-- DATASET RECORDS follows --

-- ==== Sys2Proof/Safety.lean ====
section
/-! DEFINITION. The terms the claims are stated in: what a safe run is, how the machine stands after a word of the
group in issue, and what each family of words computes, written from the rules of the spec apart from the machine. -/

namespace Sys2Proof.Safety

open Machine

/-! ## Runs -/

/-- One step that does not stop. -/
def Steps (s t : State) : Prop := step s = .next t
/-- A run of steps that do not stop. -/
inductive Runs : State → State → Prop where
  | refl (s : State) : Runs s s
  | step {s t u : State} : Runs s t → Steps t u → Runs s u
/-- A safe state: no step of any run from it stops with a fault or a refusal. -/
def Safe (s : State) : Prop := ∀ t, Runs s t → ∃ u, Steps t u

/-! ## After a word -/

/-- The group in issue stands after its word, and of it only registers, masks, status bits and random states may
differ; nothing else of the machine does. -/
def Retired (sp : Bool) (s t : State) : Prop :=
  t = s.setCg { s.cg.advance sp with v := t.cg.v, s := t.cg.s, k := t.cg.k, fst := t.cg.fst, rnd := t.cg.rnd }
/-- Masks, status bits and random states are as before. -/
def FlagsKept (s t : State) : Prop := t.cg.k = s.cg.k ∧ t.cg.fst = s.cg.fst ∧ t.cg.rnd = s.cg.rnd
/-- Vector and scalar registers are as before. -/
def RegsKept (s t : State) : Prop := t.cg.v = s.cg.v ∧ t.cg.s = s.cg.s
/-- The destination of a word holds a value in each lane of a set, or once; every other register and lane, and every
lane outside the set, holds what it held (R313, R338). -/
def Written (g g' : Group) (wide : Bool) (d : BitVec 8) (ex : Lanes) (x : Nat → W64) : Prop :=
  if isS d then
    g'.v = g.v ∧ ∀ n, g'.sget n = if n = sNum d then (if wide then x 0 else (lo32 (x 0)).setWidth 64) else g.sget n
  else
    g'.s = g.s ∧ ∀ r l, l < 32 → g'.vget r l =
      if lin ex l = false then g.vget r l
      else if r = d.toNat then lo32 (x l)
      else if wide = true ∧ r = d.toNat + 1 then hi32 (x l)
      else g.vget r l
/-- The group in issue is live, no outstanding load of it writes a register the word names, and, where the word
executes, each vector register named is below NREG (R195, R417). -/
def Free (s : State) (rs : Regs) (runs : Bool) : Prop :=
  s.cg.live = true ∧ s.cg.loadBusy rs = false ∧ (runs = true → s.cg.inRange (rs.map Prod.fst) = true)

/-! ## Integer words, element by element (R345 to R350) -/

/-- Element e of a register value. -/
def elem (w e : Nat) (x : W64) : BitVec w := x.extractLsb' (w * e) w
/-- The comparisons of R346. -/
def holds {w : Nat} (sg : Bool) (cc : Nat) (a b : BitVec w) : Bool :=
  match cc with
  | 0 => a == b
  | 1 => a != b
  | 2 => if sg then a.slt b else a.ult b
  | 3 => if sg then a.sle b else a.ule b
  | 4 => if sg then b.slt a else b.ult a
  | _ => if sg then b.sle a else b.ule a
/-- a extended to twice its width. -/
def widen {w : Nat} (sg : Bool) (a : BitVec w) : BitVec (2 * w) := if sg then a.signExtend (2 * w) else a.setWidth (2 * w)
/-- BFE of R349: n bits of a from p on. -/
def bfe {w : Nat} (sg : Bool) (a ctl : BitVec w) : BitVec w :=
  let p := ctl.toNat % 256
  let n := min (ctl.toNat / 256 % 256) w
  let x := (a >>> p).setWidth n
  if n = 0 then 0 else if sg then x.signExtend w else x.setWidth w
/-- BFI of R349: bit p + i of b replaced by bit i of a. -/
def bfi {w : Nat} (a b ctl : BitVec w) : BitVec w :=
  let p := ctl.toNat % 256
  let n := min (ctl.toNat / 256 % 256) w
  BitVec.ofFnLE (fun j : Fin w => if p ≤ j.val ∧ j.val < p + n then a.getLsbD (j.val - p) else b.getLsbD j.val)
/-- The integer and bitwise words with their number of sources and what one element becomes. -/
def elemRule : Instr → Option (VForm × Nat × ((w : Nat) → BitVec w → BitVec w → BitVec w → BitVec w))
  | .iadd f => some (f, 2, fun _ a b _ => a + b)
  | .isub f => some (f, 2, fun _ a b _ => a - b)
  | .imul f => some (f, 2, fun _ a b _ => a * b)
  | .imulh f => some (f, 2, fun w a b _ => (widen f.ty.isSigned a * widen f.ty.isSigned b).extractLsb' w w)
  | .imad f => some (f, 3, fun _ a b c => a * b + c)
  | .imin f => some (f, 2, fun _ a b _ => if holds f.ty.isSigned 3 a b then a else b)
  | .imax f => some (f, 2, fun _ a b _ => if holds f.ty.isSigned 3 a b then b else a)
  | .icmp f => some (f, 2, fun w a b _ => if holds f.ty.isSigned f.c.toNat a b then BitVec.allOnes w else 0)
  | .isel f => some (f, 3, fun _ a b c => if c = 0 then b else a)
  | .andV f => some (f, 2, fun _ a b _ => a &&& b)
  | .orV f => some (f, 2, fun _ a b _ => a ||| b)
  | .xorV f => some (f, 2, fun _ a b _ => a ^^^ b)
  | .andn f => some (f, 2, fun _ a b _ => a &&& ~~~b)
  | .shl f => some (f, 2, fun _ a b _ => a <<< b.toNat)
  | .shr f => some (f, 2, fun _ a b _ => a >>> b.toNat)
  | .sar f => some (f, 2, fun _ a b _ => a.sshiftRight b.toNat)
  | .bfe f => some (f, 2, fun _ a b _ => bfe f.ty.isSigned a b)
  | .bfi f => some (f, 3, fun _ a b c => bfi a b c)
  | .popc f => some (f, 1, fun w a _ _ => BitVec.ofNat w ((List.range w).countP (fun i => a.getLsbD i)))
  | .clz f => some (f, 1, fun _ a _ _ => a.clz)
  | .brev f => some (f, 1, fun _ a _ _ => a.reverse)
  | _ => none
/-- The fields of a word with n sources of its type. -/
def srcUse (n : Nat) (t : Ty) : VUse :=
  { d := t.use, a := t.use, b := if 2 ≤ n then t.use else .no, c := if 3 ≤ n then t.use else .no }

/-! ## Words over whole registers (R347, R351, R364) -/

/-- An integer saturated to a range, in 16 bits. -/
def sat16 (lo hi : Int) (x : W32) : BitVec 16 := BitVec.ofInt 16 (max lo (min hi x.toInt))
/-- LEA, IDP4, PACK and UNPACK: the fields used and the destination's value. -/
def regRule : Instr → Option (VForm × VUse × (W64 → W64 → W64 → W64))
  | .lea f => some (f, { d := f.ty.use, a := f.ty.use, b := .w32 }, fun a b _ =>
      let x : W64 := if f.ty.isSigned then (lo32 b).signExtend 64 else (lo32 b).setWidth 64
      a + x <<< f.c.toNat)
  | .idp4 f => some (f, { d := .w32, a := .w32, b := .w32, c := .w32 }, fun a b c =>
      let x (v : W64) (e : Nat) : W32 := if f.ty.isSigned then (elem 8 e v).signExtend 32 else (elem 8 e v).setWidth 32
      (lo32 c + x a 0 * x b 0 + x a 1 * x b 1 + x a 2 * x b 2 + x a 3 * x b 3).setWidth 64)
  | .pack f => some (f, { d := .w32, a := .w32, b := .w32 }, fun a b _ =>
      let two (hi lo : BitVec 16) : W64 := (hi ++ lo).setWidth 64
      match f.c.toNat with
      | 0 => two (elem 16 0 b) (elem 16 0 a)
      | 1 => two (elem 16 1 b) (elem 16 1 a)
      | 2 => two (sat16 (-32768) 32767 (lo32 b)) (sat16 (-32768) 32767 (lo32 a))
      | _ => two (sat16 0 65535 (lo32 b)) (sat16 0 65535 (lo32 a)))
  | .unpack f => some (f, { d := .w32, a := .w32 }, fun a _ _ =>
      let w := if f.c.toNat / 8 ≤ 9 then 16 else 8
      let x := elem w (f.c.toNat % 8) a
      if f.c.toNat / 8 % 2 = 0 then (x.signExtend 32).setWidth 64 else (x.setWidth 32).setWidth 64)
  | _ => none

/-! ## Immediate words (R369, R370) -/

/-- SHLI by its kind, IMM[7:6], and amount, IMM[5:0]. -/
def shiftImm {w : Nat} (imm : W32) (a : BitVec w) : BitVec w :=
  let n := imm.toNat % 64
  match imm.toNat / 64 % 4 with
  | 0 => a <<< n
  | 1 => a >>> n
  | _ => a.sshiftRight n
/-- ICMPI: cc 0 to 5 signed, 6 to 9 LT, LE, GT and GE unsigned. -/
def cmpImm {w : Nat} (imm : W32) (a : BitVec w) : BitVec w :=
  let cc := imm.toNat / 2 ^ 28
  let v : BitVec w := (imm.setWidth 28).signExtend w
  if (if cc ≤ 5 then holds true cc a v else holds false (cc - 4) a v) then BitVec.allOnes w else 0
/-- The computing I-form words, whether each reads A, and what a w-bit destination becomes. -/
def immRule : Instr → Option (IForm × Bool × ((w : Nat) → BitVec w → BitVec w))
  | .movi f => some (f, false, fun w _ => f.imm.signExtend w)
  | .iaddi f => some (f, true, fun w a => a + f.imm.signExtend w)
  | .andi f => some (f, true, fun w a => a &&& f.imm.signExtend w)
  | .ori f => some (f, true, fun w a => a ||| f.imm.signExtend w)
  | .xori f => some (f, true, fun w a => a ^^^ f.imm.signExtend w)
  | .shli f => some (f, true, fun _ a => shiftImm f.imm a)
  | .icmpi f => some (f, true, fun _ a => cmpImm f.imm a)
  | .fmovi f => some (f, false, fun w _ => f.imm.setWidth w)
  | _ => none

/-! ## Floating-point words (R353 to R363, R365, R367) -/

/-- The state of a lane after n draws (R278, R366). -/
def stateAfter (x : W64) : Nat → W64
  | 0 => x
  | n + 1 => (rngDraw (stateAfter x n)).1
/-- The u of draw n, counted from 0, under a rule; 0 where the rule draws nothing (R277, R278). -/
def drawAt (rm : Rm) (x : W64) (n : Nat) : Nat := if rm.rnd = 2 then (rngDraw (stateAfter x n)).2 else 0
/-- The words that round one exact value for each element, with their sources and that value (R353, R354, R365). -/
def roundedRule : Instr → Option (VForm × Nat × (FVal → FVal → FVal → FVal × Bool))
  | .fadd f => some (f, 2, fun a b _ => fsum [a, b])
  | .fsub f => some (f, 2, fun a b _ => fsum [a, b.negate])
  | .fmul f => some (f, 2, fun a b _ => a.mul b)
  | .ffma f => some (f, 3, fun a b c => ((fsum [(a.mul b).1, c]).1, (a.mul b).2 || (fsum [(a.mul b).1, c]).2))
  | .fsqrt f => some (f, 1, fun a _ _ => a.sqrt)
  | .mov f => if f.noMods then none else some (f, 1, fun a _ _ => (a, false))
  | _ => none
/-- The rounding of a word: its format's field, nearest-even for stochastic in the uniform form (R276, R342). -/
def ruleOf (g : Group) (uniform : Bool) (F : Fmt) : Rm := if uniform then (g.rmOf F).uniform else g.rmOf F
/-- One element of a rounded word in a lane: the bits and conditions of element e. -/
def roundedElem (g : Group) (f : VForm) (n : Nat) (h : FVal → FVal → FVal → FVal × Bool) (l e : Nat) : FRes :=
  let F := f.ty.fmt
  let u := srcUse n f.ty
  let src (use : Use) (r : BitVec 8) (neg abs : Bool) : FVal :=
    F.val (F.srcMod (elem f.ty.ew e (g.opnd use r l)).toNat neg abs)
  roundEl F (ruleOf g f.uniform F) (drawAt (ruleOf g f.uniform F) (g.rget l) e) f.dsc f.clamp
    (h (src u.a f.a f.na f.aa) (src u.b f.b f.nb f.ab) (src u.c f.c f.nc f.ac))
/-- The conditions of results over lanes and elements, together. -/
def flagsOf (ls es : List Nat) (r : Nat → Nat → Fl) : Fl :=
  (ls.flatMap (fun l => es.map (r l))).foldr (· ||| ·) 0
/-- The lanes a word computes in: those of the execution set, or lane 0 for the one computation of a uniform word. -/
def workLanes (uniform : Bool) (ex : Lanes) : List Nat := if uniform then [0] else laneList ex
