/-- IF, ELSE, ENDIF, LOOP, BREAK, CONT and ENDLOOP change the counters of the live lanes as R400 gives them and skip
where no lane is left active; a counter that would reach 255 traps with every counter as it was (R199, R400). -/
def Obligations.StructuredWordsCount : Prop :=
  (∀ (i : Instr) (f : CForm) (skips : Bool) (h : Nat → Nat) (s : State),
    nestRule s.cg i = some (f, skips, h) → i.wf = true → s.cg.live = true → s.cg.tm = false →
    (skips = true → Lands s (ofsTo s f)) →
    ((∀ l, l < 32 → lin s.cg.exited l = false → h l < 255) →
      ∃ t, exec i s = .next t ∧ DataKept s t ∧ OthersKept s t ∧
        (∀ l, l < 32 → t.cg.cget l = if lin s.cg.exited l then s.cg.cget l else h l) ∧
        (skips = true ∧ (∀ l, l < 32 → lin s.cg.exited l = false → h l ≠ 0) → t.cg.bhdr = ofsTo s f ∧ t.cg.woff = 0) ∧
        (skips = false ∨ (∃ l, l < 32 ∧ lin s.cg.exited l = false ∧ h l = 0) →
          t.cg.bhdr = s.cg.bhdr ∧ t.cg.woff = s.cg.woff + 1)) ∧
    ((∃ l, l < 32 ∧ lin s.cg.exited l = false ∧ 255 ≤ h l) → CanTrap s →
      ∃ t, exec i s = .next t ∧ Trapped s t 5 0 0 0 s.cg.pos ∧ DataKept s t ∧ t.cg.ctr = s.cg.ctr)) ∧
  (∀ (f : CForm) (s : State), (Instr.endloopW f).wf = true → s.cg.live = true → s.cg.tm = false → Lands s (ofsTo s f) →
    (∀ l, l < 32 → s.cg.cget l < 255) →
    ∀ again : Bool, (again = true ↔ ∃ l, l < 32 ∧ lin s.cg.exited l = false ∧ s.cg.cget l ≤ 1) →
      ∃ t, exec (.endloopW f) s = .next t ∧ DataKept s t ∧ OthersKept s t ∧
        (∀ l, l < 32 → t.cg.cget l = if lin s.cg.exited l then s.cg.cget l else endloop s.cg again l) ∧
        (if again then t.cg.bhdr = ofsTo s f ∧ t.cg.woff = 0 else t.cg.bhdr = s.cg.bhdr ∧ t.cg.woff = s.cg.woff + 1))

/-- EXIT sets the exit bits of its execution set; EXITS, once the counters are zero, restarts the group at its target
with the octets it keeps, and waits until then (R200, R203, R402). -/
def Obligations.ExitAndRestart : Prop :=
  (∀ (f : CForm) (s : State), (Instr.exitW f).wf = true → s.cg.live = true → s.cg.tm = false →
    ∃ t, exec (.exitW f) s = .next t ∧ DataKept s t ∧ OthersKept s t ∧ t.cg.woff = s.cg.woff + 1 ∧ t.cg.ctr = s.cg.ctr ∧
      t.cg.exited = s.cg.exited ||| s.cg.execSet f.mask s.cg.active) ∧
  (∀ (f : CForm) (s : State), (Instr.exits f).wf = true → s.cg.live = true → s.cg.tm = false → Lands s (ofsTo s f) →
    s.cg.uniGuard f.mask s.cg.active = true →
    (s.cg.ld = 0 ∧ s.cg.st = 0 ∧ s.cg.cp = 0 ∧ s.cg.tl = 0 → s.cc.latch.arrivals = [] →
      ∃ t, exec (.exits f) s = .next t ∧ OthersKept s t ∧ t.cg.bhdr = ofsTo s f ∧ t.cg.woff = 0 ∧ t.cg.exited = 0 ∧
        (∀ l, t.cg.cget l = 0) ∧ t.cg.xfm = 0 ∧ t.cg.xfc = 0 ∧ t.cg.vx = {} ∧
        (∀ r l, l < 32 → t.cg.vget r l = if (f.a ++ f.b ++ f.imm).getLsbD (r / 8) then s.cg.vget r l else 0) ∧
        t.cg.s = s.cg.s ∧ FlagsKept s t ∧ t.cg.mode = s.cg.mode ∧ t.cg.gang = s.cg.gang ∧ t.cg.grp = s.cg.grp ∧
        t.cg.age = s.cg.age ∧ t.cg.tvec = s.cg.tvec ∧ t.cg.tpos = s.cg.tpos ∧ t.cg.taddr = s.cg.taddr ∧
        t.cg.tcause = s.cg.tcause) ∧
    (¬(s.cg.ld = 0 ∧ s.cg.st = 0 ∧ s.cg.cp = 0 ∧ s.cg.tl = 0) →
      ∃ c, exec (.exits f) s = .next (s.setCg { s.cg with held := some c })))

-- DATASET RECORDS concluded --

▶ [WHAT THIS TASK INVOLVES]:
Only the number is needed. Say how many lines of the entries contain "VUse".

▶ [ANSWER FOR THIS EXERCISE]:
2